Attributes - Githubissues

iryna-kondr / scikit-llm

Seamlessly integrate LLMs into scikit-learn.

https://beastbyte.ai/

MIT License

3.38k stars 275 forks source link

Attributes #95

Closed AndreasKarasenko closed 5 months ago

AndreasKarasenko commented 6 months ago

Fixes #93. Also propagates key, org to the vectorizer at an earlier stage if it is set through the model. However key, org might be more easily exposed. At the same time currently it is possible to set key, org like below which still exposed them through __dict__.

from skllm.models.gpt.classification.zero_shot import ZeroShotGPTClassifier
from skllm.datasets import get_classification_dataset
from skllm.config import SKLLMConfig

API_KEY="..."
SKLLMConfig.set_openai_key(API_KEY)

# demo sentiment analysis dataset
# labels: positive, negative, neutral
X, y = get_classification_dataset()

clf = ZeroShotGPTClassifier(model="gpt-3.5-turbo", key=API_KEY)
clf.__dict__ # exposes API_KEY - old version also exposes API_KEY
# {'model': 'gpt-3.5-turbo', 'default_label': 'Random', 'prompt_template': None, 'openai_key': '...', 'openai_org': None}
clf # exposes API_KEY - old version threw error

AndreasKarasenko commented 6 months ago

Just FYI: if we solve the AttributeError one way or another I can make some headway on using the scikit-learn internals to parallelize the predict function to gain some speedup.

OKUA1 commented 6 months ago

@AndreasKarasenko , regarding the parallelization, implementing it would be a very nice improvement as openai is way more generous with the rate limits and parallel requests won't immediately consume all of the quota. However, I don't think there is a strong need to use any scikit-learn internals for that. predict() is basically just a for-loop which can be parallelized using the ThreadPool executor (the GIL would also be released during the API call).

AndreasKarasenko commented 5 months ago

I have done the minor updates requested and will work on a seperate PR for the parallelization, not sure how quick I will be though. I agree that threads are a better choice than spawning a whole process. Also no sure how I will handle the KNN part of the Dynamic FSL yet but let's see.
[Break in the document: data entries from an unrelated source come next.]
-- ==== Sys2Proof/Certificates/Slice0/Obligations.lean ====
section
/-! DEFINITION. The statements for the provers. Each says which rule of spec/ it formalises, or which
sections it is derived from. Stage latches: IF/ID `ifid`, ID/EX `idex`, EX/MEM `exmem`, MEM/WB `memwb`,
WB/END `wbend`. `TickApplies s` says that the tick from `s` is applied (R92 (3)); `exec i s` is the part
of instruction `i` in the tick from `s`. -/

open Sys2Proof Sys2Proof.Machine

/-! ### Encoding -/

/-- Every instruction decodes from its encoding, with every field at every value it admits, ignored
bits included (spec/30_encoding.md sections 1, 3 and 4). -/
def Obligations.DecodeOfEncodeGivesTheInstruction : Prop :=
  ∀ i : Instr, decode (encode i) = .ok i

/-- The decoder refuses exactly the words whose bits 31:25 are not all zero, by name, and every other
word is the encoding of one instruction (spec/30_encoding.md section 4: R60, R62). -/
def Obligations.EveryWordIsOneInstructionOrIllegal : Prop :=
  ∀ w : Word,
    (decode w = .error (.illegalOpcode w) ↔ w.extractLsb' 25 7 ≠ 0#7) ∧
    (w.extractLsb' 25 7 = 0#7 → ∃ i, decode w = .ok i ∧ encode i = w ∧ ∀ k, encode k = w → k = i)

/-- R51: the opcode is the signed word shifted right arithmetically by 22 places. -/
def Obligations.OpcodeIsArithmeticShiftOfTheWord : Prop :=
  ∀ w : Word,
    opcode w = w.toInt / 2 ^ 22 ∧ -512 ≤ opcode w ∧ opcode w ≤ 511 ∧
    ((0 ≤ opcode w ∧ opcode w ≤ 7) ↔ w.extractLsb' 25 7 = 0#7) ∧
    (w.extractLsb' 25 7 = 0#7 → opcode w = ((w.extractLsb' 22 3).toNat : Int)) ∧
    ((w.extractLsb' 25 7 ≠ 0#7) ↔ op w = none)

/-- R54: the immediate is the low 16 bits, sign-extended, unscaled, with the rule's three examples. -/
def Obligations.ImmediateIsTheSignExtendedLowHalf : Prop :=
  ∀ w : Word,
    (immediateField w).toInt =
      (if (w.extractLsb' 0 16).toNat < 32768 then ((w.extractLsb' 0 16).toNat : Int)
       else (w.extractLsb' 0 16).toNat - 65536) ∧
    -32768 ≤ (immediateField w).toInt ∧ (immediateField w).toInt ≤ 32767 ∧
    (w.extractLsb' 0 16 = 0xFFFF#16 → (immediateField w).toInt = -1) ∧
    (w.extractLsb' 0 16 = 0x8000#16 → (immediateField w).toInt = -32768) ∧
    (w.extractLsb' 0 16 = 0x7FFF#16 → (immediateField w).toInt = 32767)

/-- One word of each family, from the examples of R70, R71, R75, R76, R80, R81 and the canonical words of
R59, decodes to the instruction it stands for; the word 0x02000000 is illegal (vector V4). -/
def Obligations.ExampleWordsDecodeAsTheSpecSays : Prop :=
  decode 0x00130001#32 = .ok (.add 2 3 0 1) ∧ decode 0x00530001#32 = .ok (.nand 2 3 0 1) ∧
  decode 0x008A0003#32 = .ok (.lw 1 2 3) ∧
  decode 0x00CAFFFC#32 = .ok (.sw 1 2 (-4)) ∧ decode 0x010A0005#32 = .ok (.beq 1 2 5) ∧
  decode 0x014A0000#32 = .ok (.jalr 1 2 0) ∧ decode 0x01800000#32 = .ok (.halt 0) ∧
  decode 0x01C00000#32 = .ok (.noop 0) ∧
  decode 0x02000000#32 = .error (.illegalOpcode 0x02000000#32)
AndreasKarasenko commented 5 months ago

For now I have a rudimentary parallel predict that I'll use for a paper over the weekend. The kneighbors from the memory index should be thread safe, so calling the retrieve from multiple threads should not be an issue. In that sense maybe I will add a PR for this ?

Throttling when too many calls are made would be nice. The issue remains that RPM and TPM depend on the model and are subject to change.
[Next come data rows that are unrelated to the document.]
-- ==== Sys2Proof/Tests/Slice0.lean ====
section
/-! SUPPORT. Tests: expected results are the vectors of spec/95_test_vectors.md (named V<n>) and the
examples of the instruction rules, never the model's own answers. After them, one witness for each
obligation that has hypotheses. -/

namespace Sys2Proof.Tests

open Sys2Proof Sys2Proof.Machine

/-! ### Well-formedness: each check refuses an ill-formed term -/

/-- V4: the smallest positive illegal word. -/
theorem test_wellFormedWord_refuses : wellFormedWord 0x02000000#32 = false := by decide
/-- V6: the largest legal word. -/
theorem test_wellFormedWord_accepts : wellFormedWord 0x01FFFFFF#32 = true := by decide
/-- A line that is no integer (R153). -/
theorem test_wellFormedLine_refuses_text : wellFormedLine none = false := by decide
/-- An integer one above the range of a Word (R152). -/
theorem test_wellFormedLine_refuses_large : wellFormedLine (some 2147483648) = false := by decide
/-- An integer one below the range of a Word (R152). -/
theorem test_wellFormedLine_refuses_small : wellFormedLine (some (-2147483649)) = false := by decide
/-- An image of 65537 lines (R153). -/
theorem test_wellFormedImage_refuses_long :
    wellFormedImage (List.replicate 65537 (some 0)) = false := by
  rw [wellFormedImage, List.length_replicate, decide_eq_false (by decide), Bool.and_false]
/-- An image with a malformed line (R153). -/
theorem test_wellFormedImage_refuses_line : wellFormedImage [some 1, none] = false := by decide

/-! ### Decoding: words written out from the layout of R50, field by field -/

/-- 0000000 000 010 011 0000000000000 001 (V1, R70). -/
theorem test_decode_add : decode 0b00000000000100110000000000000001#32 = .ok (.add 2 3 0 1) := by
  decide
/-- 0000000 001 010 011 0000000000000 001 (R71). -/
theorem test_decode_nand : decode 0b00000000010100110000000000000001#32 = .ok (.nand 2 3 0 1) := by
  decide
/-- 0000000 010 001 010 0000000000000011 (V16, R75). -/
theorem test_decode_lw : decode 0b00000000100010100000000000000011#32 = .ok (.lw 1 2 3) := by decide
/-- 0000000 011 001 010 1111111111111100 (V2, R76). -/
theorem test_decode_sw : decode 0b00000000110010101111111111111100#32 = .ok (.sw 1 2 (-4)) := by
  decide
/-- 0000000 100 001 010 0000000000000101 (R80). -/
theorem test_decode_beq : decode 0b00000001000010100000000000000101#32 = .ok (.beq 1 2 5) := by
  decide
/-- 0000000 101 001 010 0000000000000000 (R81). -/
theorem test_decode_jalr : decode 0b00000001010010100000000000000000#32 = .ok (.jalr 1 2 0) := by
  decide
/-- 0000000 110 followed by zeros (HALTWORD, R59). -/
theorem test_decode_halt : decode 0b00000001100000000000000000000000#32 = .ok (.halt 0) := by decide
/-- 0000000 111 followed by zeros (NOOPWORD, R59, V5). -/
theorem test_decode_noop : decode 0b00000001110000000000000000000000#32 = .ok (.noop 0) := by decide
/-- V3, V4, V7: bits 31:25 not all zero. -/
theorem test_decode_illegal :
    decode 0xFFFFFFFF#32 = .error (.illegalOpcode 0xFFFFFFFF#32) ∧
    decode 0x02000000#32 = .error (.illegalOpcode 0x02000000#32) ∧
    decode 0x80000000#32 = .error (.illegalOpcode 0x80000000#32) := by decide
/-- V3, V7: the opcode is a signed shift. -/
theorem test_opcode_signed : opcode 0xFFFFFFFF#32 = -1 ∧ opcode 0x80000000#32 = -512 := by decide
/-- The table's numbering: a row's bits are the Word itself. -/
theorem test_decodeTableWord : decodeTableWord 32 0x008A0003 = some (.lw 1 2 3) := by decide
OKUA1 commented 5 months ago

Hi @AndreasKarasenko

Thanks a lot for the changes. I think we can merge now, but will have a closer look a bit later.

Regarding the parallelism:

It is better to open a separate issue first so we have a central place for a discussion.
You can create a PR for the implementation you already have. However, in a longer term it is probably better to have num_workers as an init argument. So maybe you can immediately add a deprecation warning or something similar (when num_workers > 1) to indicate that the API is temporary.